Sumut sepanjang tahun 2019 menurun dibanding tahun 2018. Angkanya juga jauh bisa kita

tekan dari target kinerja AKI tahun 2019 pada RJPMD Provinsi Sumut yang ditetapkan sebesar
80,1 per 100.000 kelahiran hidup. Begitu juga dengan jumlah kematian bayi neonatus (bayi

dengan usia kelahiran 0-28 hari) juga menurun. Tahun 2019, jumlah kematian neonatus (angka

kematian neonatus (AKN)) ditemukan sebanyak 611 kematian atau 2,02 per 1.000 kelahiran

hidup, menurun dibanding jumlah kematian neonatus tahun 2018 yaitu sebanyak 722 kematian

atau 2,35 per 1.000 kelahiran hidup. Sementara tahun 2019, jumlah kematian bayi sebanyak

730 kematian atau 2,41 per 1.000 kelahiran hidup, menurun dibanding jumlah kematian bayi

tahun 2018 sebanyak 869 atau 2,84 per 1.000 kelahiran hidup.

Angka kematian ibu berguna untuk menggambarkan tingkat kesadaran perilaku hidup

sehat, status gizi dan kesehatan ibu, kondisi kesehatan lingkungan, tingkat pelayanan kesehatan

terutama untuk ibu hamil, pelayanan kesehatan waktu melahirkan dan masa nifas. Berdasarkan

target MDG’s 2015 ditetapkan Angka Kesehatan Ibu Hamil sebesar 102 per 100.000 kelahiran

hidup. Kematian ibu yang melahirkan masih merupakan indikator keberhasilan pembangunan

kesehatan di Kab. Serdang Bedagai maupun secara nasional. Jumlah kematian ibu pada tahun

2016 sebanyak 7 kasus. Jumlah kematian ibu menurun sebanyak 8 kasus dari tahun 2015.

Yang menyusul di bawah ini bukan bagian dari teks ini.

-- ==== Sys2Proof/Certificates/Slice0/Obligations.lean ====
section
/-! DEFINITION. The statements for the provers. -/

open Sys2Proof Sys2Proof.Machine

/-! ### Encoding (spec/30_encoding.md) -/

/-- R80 on words of spec/95_test_vectors.md 2.1, 2.2, 2.3 and 3, written out from R71 to R76: one for each format, and
one for each reason of IllegalCommand. -/
def Obligations.DecodeReadsWrittenOutWords : Prop :=
  decode ⟨0x10000001#32, []⟩ = .ok (.setproto .shiftSpi) ∧
  decode ⟨0x20000001#32, []⟩ = .ok (.setorder .msbFirst) ∧
  decode ⟨0x50100009#32, []⟩ = .ok (.setbitlen 0x100009#24) ∧
  decode ⟨0x70000000#32, [0x5A#64]⟩ = .ok (.fill 0x5A#64) ∧
  decode ⟨0xA0000001#32, [0x80#64]⟩ = .ok (.write 1#24 0x80#64) ∧
  decode ⟨0xC0000003#32, [0x0F#64, 0x33#64, 0xA5#64]⟩ = .ok (.overwrite 3#24 [0x0F#64, 0x33#64, 0xA5#64]) ∧
  decode ⟨0xE0000000#32, []⟩ = .ok .autosense ∧
  decode ⟨0xF0000002#32, []⟩ = .ok (.getcfg .width) ∧
  decode ⟨0x00000000#32, []⟩ = .error .opcodeZero ∧
  decode ⟨0xD1000000#32, []⟩ = .error .reservedField ∧
  decode ⟨0x10000002#32, []⟩ = .error .argBits ∧
  decode ⟨0xF0000003#32, []⟩ = .error .selectorThree ∧
  decode ⟨0xC0000002#32, [0x01#64]⟩ = .error .dataCount

/-- R71 to R76: the decoder gives back every well-formed command the encoder writes. -/
def Obligations.DecodeOfEncodeIsTheCommand : Prop :=
  ∀ i : Instr, i.wellFormed = true → decode (encode i) = .ok i

/-- R80, R81: a transaction that decodes to a command is the only transaction of that command, and the command is
well formed. No bit of a legal command word is ignored. -/
def Obligations.DecodedTransactionIsItsEncoding : Prop :=
  ∀ (t : Transaction) (i : Instr), decode t = .ok i → encode i = t ∧ i.wellFormed = true

/-- R80: "No two rows match the same word." -/
def Obligations.OpcodeRowsNeverOverlap : Prop :=
  ∀ (r₁ r₂ : OpRow) (cw : CmdWord), r₁ ∈ opcodeRows → r₂ ∈ opcodeRows →
    r₁.hits cw = true → r₂.hits cw = true → r₁ = r₂

/-- R77: a transaction whose reserved field is not zero is IllegalCommand whatever its OP, its ARG and its data. -/
def Obligations.ReservedFieldRaisesIllegalCommand : Prop :=
  ∀ (s : State) (t : Transaction) (rest : List Request), Presented s t rest → t.cw.extractLsb' 24 4 ≠ 0#4 →
    step s = .next (responded (setInbox s rest) .illegalCommand 0#64)

/-- R78. -/
def Obligations.OpcodeZeroRaisesIllegalCommand : Prop :=
  ∀ (s : State) (t : Transaction) (rest : List Request), Presented s t rest → t.cw.extractLsb' 28 4 = 0#4 →
    step s = .next (responded (setInbox s rest) .illegalCommand 0#64)

/-- R79. -/
def Obligations.SelectorThreeRaisesIllegalCommand : Prop :=
  ∀ (s : State) (data : List DataWord) (rest : List Request), Presented s ⟨0xF0000003#32, data⟩ rest →
    step s = .next (responded (setInbox s rest) .illegalCommand 0#64)
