-- ==== Sys2Proof/Tests/Slice0.lean ====
section
/-! SUPPORT. The model's own tests. Expected values are those of spec/95_test_vectors.md, named in each comment, or
written out from the rule cited. After them, one witness for the hypotheses of each statement. -/

namespace Sys2Proof.Tests

open Sys2Proof Sys2Proof.Machine

/-! ### Helpers -/

/-- The instance of spec/95_test_vectors.md 2.3: `W = 8`, `MAX_LEN = 4`. -/
def params8 : Params := ⟨.w8, 4, 4, 4, 1, 2, .lsbFirst⟩

/-- A ready block of that instance with the buffer `xs`. -/
def blk (xs : List Elem) : State := { State.resetWith params8 with length := xs.length, buf := xs }

/-- The same with another configuration: protocol, order, mode, bit length, ones-complement. -/
def blkCfg (c : Cfg) (xs : List Elem) : State := { blk xs with cfg := c }

/-- Whether an outcome is a next state with the property `p`. -/
def nextWith (o : Result) (p : State → Bool) : Bool :=
  match o with
  | .next t => p t
  | .fault _ => false
  | .refused _ => false

/-- The last response of a next state. -/
def answers (o : Result) (r : Response) : Bool := nextWith o (fun t => decide (t.responses.getLast? = some r))

/-- Whether a transaction is rejected for the reason `r`. -/
def rejects (t : Transaction) (r : Illegal) : Bool :=
  match decode t with
  | .ok _ => false
  | .error q => decide (q = r)

/-- Whether a transaction decodes to `i`. -/
def decodesTo (t : Transaction) (i : Instr) : Bool :=
  match decode t with
  | .ok j => decide (j = i)
  | .error _ => false

/-! ### WellFormed: an ill-formed term for each check -/

theorem test_wellFormed_refuses_burst_count : (Instr.overwrite 2#24 [1#64]).wellFormed = false := by decide
theorem test_wellFormed_takes_burst_count : (Instr.overwrite 2#24 [1#64, 2#64]).wellFormed = true := by decide
theorem test_fitsWidth_refuses_wide_word : (Instr.fill 0x100#64).fitsWidth .w8 = false := by decide
theorem test_fitsWidth_takes_byte : (Instr.write 0#24 0xFF#64).fitsWidth .w8 = true := by decide

/-! ### Decoding: words written out from R71 to R76 -/

theorem test_decode_setproto : decodesTo ⟨0x10000001#32, []⟩ (.setproto .shiftSpi) = true := by decide
theorem test_decode_setorder : decodesTo ⟨0x20000001#32, []⟩ (.setorder .msbFirst) = true := by decide
theorem test_decode_setmode : decodesTo ⟨0x30000001#32, []⟩ (.setmode .each) = true := by decide
theorem test_decode_setonesc : decodesTo ⟨0x40000001#32, []⟩ (.setonesc true) = true := by decide
theorem test_decode_setbitlen : decodesTo ⟨0x50100009#32, []⟩ (.setbitlen 0x100009#24) = true := by decide
theorem test_decode_resize : decodesTo ⟨0x60000003#32, []⟩ (.resize 3#24) = true := by decide
theorem test_decode_fill : decodesTo ⟨0x70000000#32, [0x5A#64]⟩ (.fill 0x5A#64) = true := by decide
theorem test_decode_clear : decodesTo ⟨0x80000000#32, []⟩ .clear = true := by decide
theorem test_decode_setall : decodesTo ⟨0x90000000#32, []⟩ .setall = true := by decide
theorem test_decode_write : decodesTo ⟨0xA0000001#32, [0x80#64]⟩ (.write 1#24 0x80#64) = true := by decide
theorem test_decode_read : decodesTo ⟨0xB0FFFFFF#32, []⟩ (.read 0xFFFFFF#24) = true := by decide
theorem test_decode_overwrite :
    decodesTo ⟨0xC0000003#32, [0x0F#64, 0x33#64, 0xA5#64]⟩ (.overwrite 3#24 [0x0F#64, 0x33#64, 0xA5#64]) = true := by
  decide
theorem test_decode_commit : decodesTo ⟨0xD0000000#32, []⟩ .commit = true := by decide
theorem test_decode_autosense : decodesTo ⟨0xE0000000#32, []⟩ .autosense = true := by decide
theorem test_decode_getcfg : decodesTo ⟨0xF0000002#32, []⟩ (.getcfg .width) = true := by decide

Angka Kematian Ibu Kabupaten Serdang Bedagai tahun 2014 sebesar 61 per 100.000 kelahiran

hidup. Angka ini memang jauh dari angka kematian ibu nasional tetapi jika dibandingkan

dengan target MDG’s sudah melampaui target.

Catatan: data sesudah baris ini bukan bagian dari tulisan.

/-- The words of class MEM (R47, R198 to R207). -/
def rawMem (w : Word) (x : Word) : Option Instr :=
  match (fld w 25 7).toNat with
  | 0 => some (.ldB8 (fld w 19 6) (fld w 13 6) (fld w 3 10))
  | 1 => some (.ldI8 (fld w 19 6) (fld w 13 6) (fld w 3 10))
  | 2 => some (.ldB16 (fld w 19 6) (fld w 13 6) (fld w 3 10))
  | 3 => some (.ldI16 (fld w 19 6) (fld w 13 6) (fld w 3 10))
  | 4 => some (.ldB32 (fld w 19 6) (fld w 13 6) (fld w 3 10))
  | 5 => some (.ldB64 (fld w 19 6) (fld w 13 6) (fld w 3 10))
  | 6 => some (.ldB128 (fld w 19 6) (fld w 13 6) (fld w 3 10))
  | 8 => some (.stB8 (fld w 19 6) (fld w 13 6) (fld w 3 10))
  | 9 => some (.stB16 (fld w 19 6) (fld w 13 6) (fld w 3 10))
  | 10 => some (.stB32 (fld w 19 6) (fld w 13 6) (fld w 3 10))
  | 11 => some (.stB64 (fld w 19 6) (fld w 13 6) (fld w 3 10))
  | 12 => some (.stB128 (fld w 19 6) (fld w 13 6) (fld w 3 10))
  | 16 => if fld w 11 2 = 0 ∧ fld x 26 6 = 0 ∧ fld x 14 12 = 0 ∧ fld x 4 7 = 0 then some (.ldAcq (fld w 19 6) (fld w 13 6) (fld w 3 8) (fld x 11 3) (fld x 3 1) (fld x 0 3)) else none
  | 17 => if fld w 11 2 = 0 ∧ fld x 26 6 = 0 ∧ fld x 14 12 = 0 ∧ fld x 3 8 = 0 then some (.stRel (fld w 19 6) (fld w 13 6) (fld w 3 8) (fld x 11 3) (fld x 0 3)) else none
  | 24 => if fld w 11 2 = 0 ∧ fld x 26 6 = 0 ∧ fld x 19 7 = 0 ∧ fld x 4 7 = 0 then some (.atom (fld w 19 6) (fld w 13 6) (fld w 5 6) (fld w 3 2) (fld x 14 5) (fld x 11 3) (fld x 3 1) (fld x 0 3)) else none
  | 25 => if fld w 11 2 = 0 ∧ fld x 19 5 = 0 ∧ fld x 0 11 = 0 then some (.atomCas (fld w 19 6) (fld w 13 6) (fld w 5 6) (fld w 3 2) (fld x 26 6) (fld x 24 2) (fld x 14 5) (fld x 11 3)) else none
  | 32 => if fld w 11 2 = 0 then some (.lbw (fld w 19 6) (fld w 13 6) (fld w 9 2) (fld w 3 6)) else none
  | 33 => if fld w 11 2 = 0 then some (.lba (fld w 19 6) (fld w 13 6) (fld w 9 2) (fld w 3 6)) else none
  | 34 => if fld w 11 2 = 0 then some (.lbc (fld w 19 6) (fld w 13 6) (fld w 9 2) (fld w 3 6)) else none
  | 35 => if fld w 11 2 = 0 then some (.lbs (fld w 19 6) (fld w 13 6) (fld w 9 2) (fld w 3 6)) else none
  | 36 => if fld w 11 2 = 0 then some (.sba (fld w 19 6) (fld w 13 6) (fld w 9 2) (fld w 3 6)) else none
  | 37 => if fld w 11 2 = 0 then some (.sbc (fld w 19 6) (fld w 13 6) (fld w 9 2) (fld w 3 6)) else none
  | 38 => if fld w 11 2 = 0 then some (.sbs (fld w 19 6) (fld w 13 6) (fld w 9 2) (fld w 3 6)) else none
  | 39 => if fld w 11 2 = 0 ∧ fld x 26 6 = 0 ∧ fld x 5 21 = 0 then some (.lbx (fld w 19 6) (fld w 13 6) (fld w 3 8) (fld x 3 2) (fld x 2 1) (fld x 0 2)) else none
  | 40 => if fld w 6 19 = 0 then some (.fence (fld w 3 3)) else none
  | 48 => if fld w 19 6 = 0 ∧ fld w 4 9 = 0 then some (.pref (fld w 13 6) (fld w 3 1)) else none
  | 49 => if fld w 3 22 = 0 then some .l1Inv else none
  | _ => none

/-- The words of class MAT (R48, R236, R250 to R255). -/
def rawMat (w : Word) : Option Instr :=
  match (fld w 25 7).toNat with
  | 0 => if fld w 19 6 = 0 ∧ fld w 7 8 = 0 then some (.mfmt (fld w 15 4) (fld w 3 4)) else none
  | 1 => some (.mma (fld w 22 3) (fld w 21 1) (fld w 15 6) (fld w 14 1) (fld w 8 6) (fld w 3 5))
  | 2 => some (.mmz (fld w 22 3) (fld w 21 1) (fld w 15 6) (fld w 14 1) (fld w 8 6) (fld w 3 5))
  | 3 => some (.mmp (fld w 22 3) (fld w 21 1) (fld w 15 6) (fld w 14 1) (fld w 8 6) (fld w 3 5))
  | 4 => some (.mmaCl (fld w 22 3) (fld w 21 1) (fld w 15 6) (fld w 14 1) (fld w 8 6) (fld w 3 5))
  | 5 => some (.mmzCl (fld w 22 3) (fld w 21 1) (fld w 15 6) (fld w 14 1) (fld w 8 6) (fld w 3 5))
  | 6 => some (.mmpCl (fld w 22 3) (fld w 21 1) (fld w 15 6) (fld w 14 1) (fld w 8 6) (fld w 3 5))
  | 8 => if fld w 21 1 = 0 ∧ fld w 14 1 = 0 then some (.accLd (fld w 22 3) (fld w 15 6) (fld w 8 6) (fld w 3 5)) else none
  | 9 => if fld w 21 4 = 0 ∧ fld w 14 1 = 0 then some (.accSt (fld w 15 6) (fld w 8 6) (fld w 3 5)) else none
  | 10 => if fld w 13 9 = 0 then some (.accClr (fld w 22 3) (fld w 8 5) (fld w 3 5)) else none
  | 11 => if fld w 20 2 = 0 ∧ fld w 13 2 = 0 then some (.accCp (fld w 22 3) (fld w 15 5) (fld w 8 5) (fld w 3 5)) else none
  | 16 => if fld w 19 6 = 0 ∧ fld w 3 12 = 0 then some (.mfence (fld w 15 4)) else none
  | 17 => if fld w 3 22 = 0 then some .mwait else none
  | 24 => if fld w 18 1 = 0 ∧ fld w 3 10 = 0 then some (.mhealth (fld w 19 6) (fld w 13 5)) else none
  | _ => none

/-- The words of class XFR (R49, R263, R273, R278 to R283, R304 to R321). -/
def rawXfr (w : Word) (x : Word) : Option Instr :=
  match (fld w 25 7).toNat with
  | 0 => if fld w 3 10 = 0 ∧ fld x 2 24 = 0 then some (.cpaB32 (fld w 19 6) (fld w 13 6) (fld x 26 6) (fld x 1 1) (fld x 0 1)) else none
  | 1 => if fld w 3 10 = 0 ∧ fld x 2 24 = 0 then some (.cpaB64 (fld w 19 6) (fld w 13 6) (fld x 26 6) (fld x 1 1) (fld x 0 1)) else none
  | 2 => if fld w 3 10 = 0 ∧ fld x 2 24 = 0 then some (.cpaB128 (fld w 19 6) (fld w 13 6) (fld x 26 6) (fld x 1 1) (fld x 0 1)) else none
  | 8 => if fld w 11 2 = 0 ∧ fld w 3 2 = 0 ∧ fld x 2 24 = 0 then some (.tcp (fld w 19 6) (fld w 13 6) (fld w 5 6) (fld x 26 6) (fld x 1 1) (fld x 0 1)) else none
  | 9 => if fld w 19 6 = 0 ∧ fld w 3 10 = 0 ∧ fld x 2 24 = 0 then some (.tcpColl (fld w 13 6) (fld x 26 6) (fld x 1 1) (fld x 0 1)) else none
  | 16 => if fld w 11 2 = 0 ∧ fld w 3 2 = 0 then some (.cpeRun (fld w 19 6) (fld w 13 6) (fld w 5 6)) else none
  | 17 => if fld w 19 6 = 0 ∧ fld w 3 10 = 0 then some (.cpeStop (fld w 13 6)) else none
  | 18 => if fld w 11 2 = 0 ∧ fld w 3 2 = 0 then some (.cpeRd (fld w 19 6) (fld w 13 6) (fld w 5 6)) else none
  | 24 => if fld w 3 8 = 0 then some (.publish (fld w 19 6) (fld w 13 6) (fld w 11 2)) else none
  | 25 => if fld w 3 2 = 0 then some (.bmtRd (fld w 19 6) (fld w 13 6) (fld w 11 2) (fld w 5 6)) else none
  | 32 => if fld w 19 6 = 0 ∧ fld w 3 10 = 0 then some (.send (fld w 13 6)) else none
  | 33 => if fld w 3 10 = 0 then some (.recvPost (fld w 19 6) (fld w 13 6)) else none
  | 34 => if fld w 3 8 = 0 then some (.recvCancel (fld w 19 6) (fld w 13 6) (fld w 11 2)) else none
  | 35 => if fld w 3 10 = 0 then some (.recvProbe (fld w 19 6) (fld w 13 6)) else none
  | _ => none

Menurut survey, data ibu hamil yang melahirkan di RSUD Sultan Sulaiman Kab.

Serdang Bedagai dalam kurun waktu bulan januari 2019 sampai dengan desember 2019

sebanyak 65 ibu hamil. Berdasarkan hal-hal yang telah dijelaskan diatas, peneliti tertarik

melakukan penelitian tentang “Gambaran Kehamilan Resiko Tinggi dengan Status Kelahiran

Bayi Di RSUD Sultan Sulaiman Kab. Serdang Bedagai”.